Время было страшное. Только что подсохшие степи юга содрогались от гула и грохота сражений, — враг рвался к Волге, а тут, на моей родной Пинеге, шло свое сражение — сражение за хлеб, за жизнь. Снаряды не рвались, пули не свистели, но были похоронки, была нужда страшная и работа. Тяжелая мужская работа в поле и на лугу. И делали эту работу полуголодные бабы, старики, подростки.
Много видел я в то лето людского горя и страданий. Но еще больше — мужества, выносливости и русской душевной щедрости. И вот на основе увиденного и лично пережитого и родился впоследствии мой первый роман „Братья и сестры“».
Надо знать мужество этого человека, представление о нем лишь в какой-то степени могут дополнить страницы его блокадной жизни. Он и сам неоднократно заострял внимание на роли автобиографического материала в творчестве писателя, всегда неизбежного, если все пропущено через сердце, но с полной ответственностью указывал на «автобиографичность особого рода» в своих романах. Детство без отца, чувство повышенного долга перед родными, когда братьям и сестрам нужна была его помощь, способствовали ему как художнику создать живые образы крестьянской семьи Пряслиных, их готовность идти на взаимовыручку, их беззаветный труд и совестливость.

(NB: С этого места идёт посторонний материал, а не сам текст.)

theorem compRecord_keeps {s0 s : State} {p : Part} (h : Keeps s0 s) :
    Keeps s0 (compRecord p s) := by
  unfold compRecord
  repeat' first
    | with_reducible assumption | with_reducible apply askOutput_keeps | with_reducible apply writeComp_keeps
    | with_reducible apply withDma_keeps | with_reducible apply Keeps.foldl | with_reducible apply KeepsOpt.getD
    | with_reducible apply KeepsOpt.of_some | dsimp only | split
    | with_reducible refine KeepsOpt.get (by assumption) ?_ | with_reducible refine KeepsPair.get (by assumption) ?_
    | intro _

theorem execCompletionRecordWrite_keeps {s0 s : State} {p : Part} (h : Keeps s0 s) :
    KeepsOut s0 (execCompletionRecordWrite p s) := by
  unfold execCompletionRecordWrite
  repeat' first
    | with_reducible assumption | with_reducible apply compRecord_keeps | with_reducible apply live_keeps
    | with_reducible apply KeepsOut.next | with_reducible apply Keeps.foldl
    | simp only [Keeps.upd_iff, Keeps.upd_evc_iff, Keeps.upd_tbs_iff, Keeps.upd_both_iff] | split
    | with_reducible refine KeepsOpt.get (by assumption) ?_ | with_reducible refine KeepsPair.get (by assumption) ?_
    | dsimp only | intro _

theorem writeErr_keeps {s0 s : State} (h : Keeps s0 s) :
    Keeps s0 (writeErr s) := by
  unfold writeErr
  repeat' first
    | with_reducible assumption | with_reducible apply send_keeps | with_reducible apply occur_keeps
    | with_reducible apply Keeps.foldl | with_reducible apply KeepsOpt.getD | with_reducible apply KeepsOpt.of_some
    | simp only [Keeps.upd_iff] | split

theorem errRecord_keeps {s0 s : State} (h : Keeps s0 s) :
    Keeps s0 (errRecord s) := by
  unfold errRecord
  repeat' first
    | with_reducible assumption | with_reducible apply writeErr_keeps | with_reducible apply withDma_keeps
    | with_reducible apply Keeps.foldl | with_reducible apply KeepsOpt.getD | with_reducible apply KeepsOpt.of_some
    | simp only [Keeps.upd_iff, Keeps.upd_evc_iff, Keeps.upd_tbs_iff, Keeps.upd_both_iff] | split

theorem execErrorRecordWrite_keeps {s0 s : State} (h : Keeps s0 s) :
    KeepsOut s0 (execErrorRecordWrite s) := by
  unfold execErrorRecordWrite
  repeat' first
    | with_reducible assumption | with_reducible apply live_keeps | with_reducible apply errRecord_keeps

theorem writeSqStatus_keeps {s0 s : State} {p : Part} {v : Word} (h : Keeps s0 s) :
    Keeps s0 (writeSqStatus p v s) := by
  unfold writeSqStatus
  repeat' first
    | with_reducible assumption | with_reducible apply setPage_keeps

theorem execHifSqStatusWrite_keeps {s0 s : State} {p : Part} {v : Word} (h : Keeps s0 s) :
    KeepsOut s0 (execHifSqStatusWrite p v s) := by
  unfold execHifSqStatusWrite
  repeat' first
    | with_reducible assumption | with_reducible apply regWrite_keeps | with_reducible apply live_keeps
    | with_reducible apply writeSqStatus_keeps | with_reducible apply KeepsOut.next | with_reducible apply Keeps.foldl
    | simp only [Keeps.upd_iff, Keeps.upd_evc_iff, Keeps.upd_tbs_iff, Keeps.upd_both_iff] | split
    | with_reducible refine KeepsOpt.get (by assumption) ?_ | with_reducible refine KeepsPair.get (by assumption) ?_
    | dsimp only | intro _

theorem writeCqStatus_keeps {s0 s : State} {p : Part} {v : Word} (h : Keeps s0 s) :
    Keeps s0 (writeCqStatus p v s) := by
  unfold writeCqStatus
  repeat' first
    | with_reducible assumption | with_reducible apply setPage_keeps

theorem quotaLast_keeps {s0 s : State} {p : Part} {tier : ℕ} {short : ℕ} (h : Keeps s0 s) :
    Keeps s0 (quotaLast p tier short s) := by
  unfold quotaLast
  repeat' first
    | with_reducible assumption | with_reducible apply setPage_keeps

theorem writeUser_keeps {s0 s : State} {p : Part} {tier : ℕ} {off : ℕ} {n : ℕ} {v : Word} {set : Page → Page}
    (h : Keeps s0 s) :
    Keeps s0 (writeUser p tier off n v set s) := by
  unfold writeUser
  repeat' first
    | with_reducible assumption | with_reducible apply regRefused_keeps | with_reducible apply quotaLast_keeps
    | with_reducible apply setPage_keeps | with_reducible apply Keeps.foldl | with_reducible apply KeepsOpt.getD
    | with_reducible apply KeepsOpt.of_some | dsimp only | split

theorem writeUserDram_keeps {s0 s : State} {p : Part} {v : Word} (h : Keeps s0 s) :
    Keeps s0 (writeUserDram p v s) := by
  unfold writeUserDram
  repeat' first
    | with_reducible assumption | with_reducible apply writeUser_keeps

theorem writeUserStrips_keeps {s0 s : State} {p : Part} {v : Word} (h : Keeps s0 s) :
    Keeps s0 (writeUserStrips p v s) := by
  unfold writeUserStrips
  repeat' first
    | with_reducible assumption | with_reducible apply writeUser_keeps

theorem writeUserSec_keeps {s0 s : State} {p : Part} {v : Word} (h : Keeps s0 s) :
    Keeps s0 (writeUserSec p v s) := by
  unfold writeUserSec
  repeat' first
    | with_reducible assumption | with_reducible apply writeUser_keeps

theorem execHifQDramUserWrite_keeps {s0 s : State} {p : Part} {v : Word} (h : Keeps s0 s) :
    KeepsOut s0 (execHifQDramUserWrite p v s) := by
  unfold execHifQDramUserWrite
  repeat' first
    | with_reducible assumption | with_reducible apply regWrite_keeps | with_reducible apply writeUserDram_keeps
    | with_reducible apply live_keeps | with_reducible apply KeepsOut.next | with_reducible apply Keeps.foldl
    | simp only [Keeps.upd_iff, Keeps.upd_evc_iff, Keeps.upd_tbs_iff, Keeps.upd_both_iff] | split
    | with_reducible refine KeepsOpt.get (by assumption) ?_ | with_reducible refine KeepsPair.get (by assumption) ?_
    | dsimp only | intro _

theorem execHifQStripsWrite_keeps {s0 s : State} {p : Part} {v : Word} (h : Keeps s0 s) :
    KeepsOut s0 (execHifQStripsWrite p v s) := by
  unfold execHifQStripsWrite
  repeat' first
    | with_reducible assumption | with_reducible apply writeUserStrips_keeps | with_reducible apply regWrite_keeps
    | with_reducible apply live_keeps | with_reducible apply KeepsOut.next | with_reducible apply Keeps.foldl
    | simp only [Keeps.upd_iff, Keeps.upd_evc_iff, Keeps.upd_tbs_iff, Keeps.upd_both_iff] | split
    | with_reducible refine KeepsOpt.get (by assumption) ?_ | with_reducible refine KeepsPair.get (by assumption) ?_
    | dsimp only | intro _

theorem execHifQSectionUseWrite_keeps {s0 s : State} {p : Part} {v : Word} (h : Keeps s0 s) :
    KeepsOut s0 (execHifQSectionUseWrite p v s) := by
  unfold execHifQSectionUseWrite
  repeat' first
    | with_reducible assumption | with_reducible apply writeUserSec_keeps | with_reducible apply regWrite_keeps
    | with_reducible apply live_keeps | with_reducible apply KeepsOut.next | with_reducible apply Keeps.foldl
    | simp only [Keeps.upd_iff, Keeps.upd_evc_iff, Keeps.upd_tbs_iff, Keeps.upd_both_iff] | split
    | with_reducible refine KeepsOpt.get (by assumption) ?_ | with_reducible refine KeepsPair.get (by assumption) ?_
    | dsimp only | intro _

theorem writeDefer_keeps {s0 s : State} {p : Part} {v : Word} (h : Keeps s0 s) :
    Keeps s0 (writeDefer p v s) := by
  unfold writeDefer
  repeat' first
    | with_reducible assumption | with_reducible apply regRefused_keeps | with_reducible apply occur_keeps
    | with_reducible apply setPage_keeps | with_reducible apply Keeps.foldl | with_reducible apply KeepsOpt.getD
    | with_reducible apply KeepsOpt.of_some | dsimp only | split

theorem pageReadEff_keeps {s0 s : State} {p : Part} {o : ℕ} (h : Keeps s0 s) :
    Keeps s0 (pageReadEff p o s) := by
  unfold pageReadEff
  repeat' first
    | with_reducible assumption | with_reducible apply setPage_keeps | with_reducible apply Keeps.foldl
    | with_reducible apply KeepsOpt.getD | with_reducible apply KeepsOpt.of_some | dsimp only | split

theorem optWrite_keeps {s0 s : State} {off : ℕ} {v : Word} {r : Option Ring} {f : Ring → State → State}
    (f_keeps : ∀ y0 t, Keeps s0 t → Keeps s0 (f y0 t)) (h : Keeps s0 s) :
    Keeps s0 (optWrite off v r f s) := by
  unfold optWrite
  repeat' first
    | with_reducible assumption | with_reducible apply f_keeps | with_reducible apply regRefused_keeps
    | with_reducible apply Keeps.foldl | with_reducible apply KeepsOpt.getD | with_reducible apply KeepsOpt.of_some
    | simp only [Keeps.upd_iff, Keeps.upd_evc_iff, Keeps.upd_tbs_iff, Keeps.upd_both_iff] | split

theorem hifReadEff_keeps {s0 s : State} {off : ℕ} (h : Keeps s0 s) :
    Keeps s0 (hifReadEff off s) := by
  unfold hifReadEff
  repeat' first
    | with_reducible assumption | with_reducible apply Keeps.foldl | with_reducible apply KeepsOpt.getD
    | with_reducible apply KeepsOpt.of_some | simp only [Keeps.upd_iff] | split

theorem execHifErrqLostRead_keeps {s0 s : State} (h : Keeps s0 s) :
    KeepsOut s0 (execHifErrqLostRead s) := by
  unfold execHifErrqLostRead
  repeat' first
    | with_reducible assumption | with_reducible apply hifReadEff_keeps | with_reducible apply live_keeps
    | with_reducible apply regRead_keeps | with_reducible apply KeepsOut.next | with_reducible apply Keeps.foldl
    | simp only [Keeps.upd_iff, Keeps.upd_evc_iff, Keeps.upd_tbs_iff, Keeps.upd_both_iff] | split
    | with_reducible refine KeepsOpt.get (by assumption) ?_ | with_reducible refine KeepsPair.get (by assumption) ?_
    | dsimp only | intro _

theorem execHifDeferTotalRead_keeps {s0 s : State} (h : Keeps s0 s) :
    KeepsOut s0 (execHifDeferTotalRead s) := by
  unfold execHifDeferTotalRead
  repeat' first
    | with_reducible assumption | with_reducible apply hifReadEff_keeps | with_reducible apply live_keeps
    | with_reducible apply regRead_keeps | with_reducible apply KeepsOut.next | with_reducible apply Keeps.foldl
    | simp only [Keeps.upd_iff, Keeps.upd_evc_iff, Keeps.upd_tbs_iff, Keeps.upd_both_iff] | split
    | with_reducible refine KeepsOpt.get (by assumption) ?_ | with_reducible refine KeepsPair.get (by assumption) ?_
    | dsimp only | intro _

theorem hifWrite_keeps {s0 s : State} {off : ℕ} {v : Word} (h : Keeps s0 s) :
    KeepsOpt s0 (hifWrite off v s) := by
  unfold hifWrite
  repeat' first
    | with_reducible assumption | with_reducible apply optWrite_keeps | with_reducible apply writeEvqHead_keeps
    | with_reducible apply writeErrqSize_keeps | with_reducible apply writeEvqSize_keeps
    | with_reducible apply writeErrqHead_keeps | with_reducible apply KeepsOpt.of_none
    | with_reducible apply KeepsOpt.of_some | with_reducible apply KeepsOpt.map | with_reducible apply KeepsOpt.orElse
    | with_reducible apply Keeps.foldl | simp only [Keeps.upd_iff] | split
    | with_reducible refine KeepsOpt.get (by assumption) ?_ | with_reducible refine KeepsPair.get (by assumption) ?_
    | dsimp only | intro _

theorem queueDram_keeps {s0 s : State} {c : Chan} {q : Queued} (h : Keeps s0 s) :
    Keeps s0 (queueDram c q s) := by
  unfold queueDram
  repeat' first
    | with_reducible assumption | with_reducible apply request_keeps | with_reducible apply setChan_keeps

theorem accept_keeps {s0 s : State} {c : Chan} {r : DmcReq} (h : Keeps s0 s) :
    Keeps s0 (accept c r s) := by
  unfold accept
  repeat' first
    | with_reducible assumption | with_reducible apply send_keeps | with_reducible apply bump_keeps
    | with_reducible apply storeRaw_keeps | with_reducible apply queueDram_keeps | with_reducible apply Keeps.foldl
    | with_reducible apply KeepsOpt.getD | with_reducible apply KeepsOpt.of_some | dsimp only | split

theorem execDmcRequestAccept_keeps {s0 s : State} {c : Chan} {r : DmcReq} (h : Keeps s0 s) :
    KeepsOut s0 (execDmcRequestAccept c r s) := by
  unfold execDmcRequestAccept
  repeat' first
    | with_reducible assumption | with_reducible apply accept_keeps | with_reducible apply live_keeps
    | with_reducible apply KeepsOut.next | with_reducible apply Keeps.foldl
    | simp only [Keeps.upd_iff, Keeps.upd_evc_iff, Keeps.upd_tbs_iff, Keeps.upd_both_iff] | split
    | with_reducible refine KeepsOpt.get (by assumption) ?_ | with_reducible refine KeepsPair.get (by assumption) ?_
    | dsimp only | intro _

theorem scrubLost_keeps {s0 s : State} {c : Chan} {lost : List (ℕ × ℕ)} (h : Keeps s0 s) :
    Keeps s0 (scrubLost c lost s) := by
  unfold scrubLost
  repeat' first
    | with_reducible assumption | with_reducible apply logErr_keeps | with_reducible apply setChan_keeps
    | with_reducible apply Keeps.foldl | with_reducible apply KeepsOpt.getD | with_reducible apply KeepsOpt.of_some
    | dsimp only | split | with_reducible refine KeepsOpt.get (by assumption) ?_
    | with_reducible refine KeepsPair.get (by assumption) ?_ | intro _

theorem endUsers_keeps {s0 s : State} {r : DmcReq} {c : Chan} (h : Keeps s0 s) :
    Keeps s0 (endUsers r c s) := by
  unfold endUsers
  repeat' first
    | with_reducible assumption | with_reducible apply failCmd_keeps | with_reducible apply Keeps.foldl
    | with_reducible apply KeepsOpt.getD | with_reducible apply KeepsOpt.of_some | simp only [Keeps.upd_iff] | split
    | with_reducible refine KeepsOpt.get (by assumption) ?_ | with_reducible refine KeepsPair.get (by assumption) ?_
    | dsimp only | intro _

theorem eccJudge_keeps {s0 s : State} {q : Queued} {ecc : Ecc} (h : Keeps s0 s) :
    KeepsPair s0 (eccJudge q ecc s) := by
  unfold eccJudge
  repeat' first
    | with_reducible assumption | with_reducible apply readBlocks_keeps | with_reducible apply KeepsPair.foldl
    | with_reducible apply Keeps.foldl | simp only [Keeps.upd_iff] | split
    | with_reducible refine KeepsOpt.get (by assumption) ?_ | with_reducible refine KeepsPair.get (by assumption) ?_
    | dsimp only | intro _ | with_reducible refine KeepsPair.snd ?_ | with_reducible apply KeepsPair.of

theorem answer_keeps {s0 s : State} {c : Chan} {q : Queued} {lost : List (ℕ × ℕ)} (h : Keeps s0 s) :
    Keeps s0 (answer c q lost s) := by
  unfold answer
  repeat' first
    | with_reducible assumption | with_reducible apply send_keeps | with_reducible apply endUsers_keeps
    | with_reducible apply scrubLost_keeps | with_reducible apply reportUes_keeps | with_reducible apply Keeps.foldl
    | with_reducible apply KeepsOpt.getD | with_reducible apply KeepsOpt.of_some | dsimp only | split

theorem endLease_keeps {s0 s : State} {c : Chan} (h : Keeps s0 s) :
    Keeps s0 (endLease c s) := by
  unfold endLease
  repeat' first
    | with_reducible assumption | with_reducible apply dropUnits_keeps | with_reducible apply Keeps.foldl
    | with_reducible apply KeepsOpt.getD | with_reducible apply KeepsOpt.of_some
    | simp only [Keeps.upd_iff, Keeps.upd_evc_iff, Keeps.upd_tbs_iff, Keeps.upd_both_iff] | split

theorem issueAt_keeps {s0 s : State} {c : Chan} {k : ℕ} {q : Queued} {ecc : Ecc} (h : Keeps s0 s) :
    Keeps s0 (issueAt c k q ecc s) := by
  unfold issueAt
  repeat' first
    | with_reducible assumption | with_reducible apply bump_keeps | with_reducible apply eccJudge_keeps
    | with_reducible apply setChan_keeps | with_reducible apply answer_keeps | with_reducible apply endLease_keeps
    | with_reducible apply moveBursts_keeps | with_reducible apply Keeps.foldl | with_reducible apply KeepsOpt.getD
    | with_reducible apply KeepsOpt.of_some | dsimp only | split
    | with_reducible refine KeepsOpt.get (by assumption) ?_ | with_reducible refine KeepsPair.get (by assumption) ?_
    | intro _ | with_reducible refine KeepsPair.snd ?_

Возможно, спросят некоторые из тех, кому доведется прочесть эти строчки: неужели так-таки всегда суровый, собранный, неужели не пришлось его видеть смеющимся, веселым? Да, в послевоенной жизни сколько раз встречали его радостным, но не в блокаде. Особенно помнится его просветленное, улыбающееся лицо на второй или третий день после защиты кандидатской диссертации. Все еще обитая в общежитии, он иногда захаживал к нам в комнату, где я жила с сестрой-студенткой. С какой-то смущенной радостью показывал коробку с туфлями — подарок ему от коллег по кафедре. Любовался красивой, добротной обувкой, — наше поколение не было избаловано достатком. А тут триумф — и кандидатская к сроку защищена, и растроган подарком, который пришелся как нельзя кстати.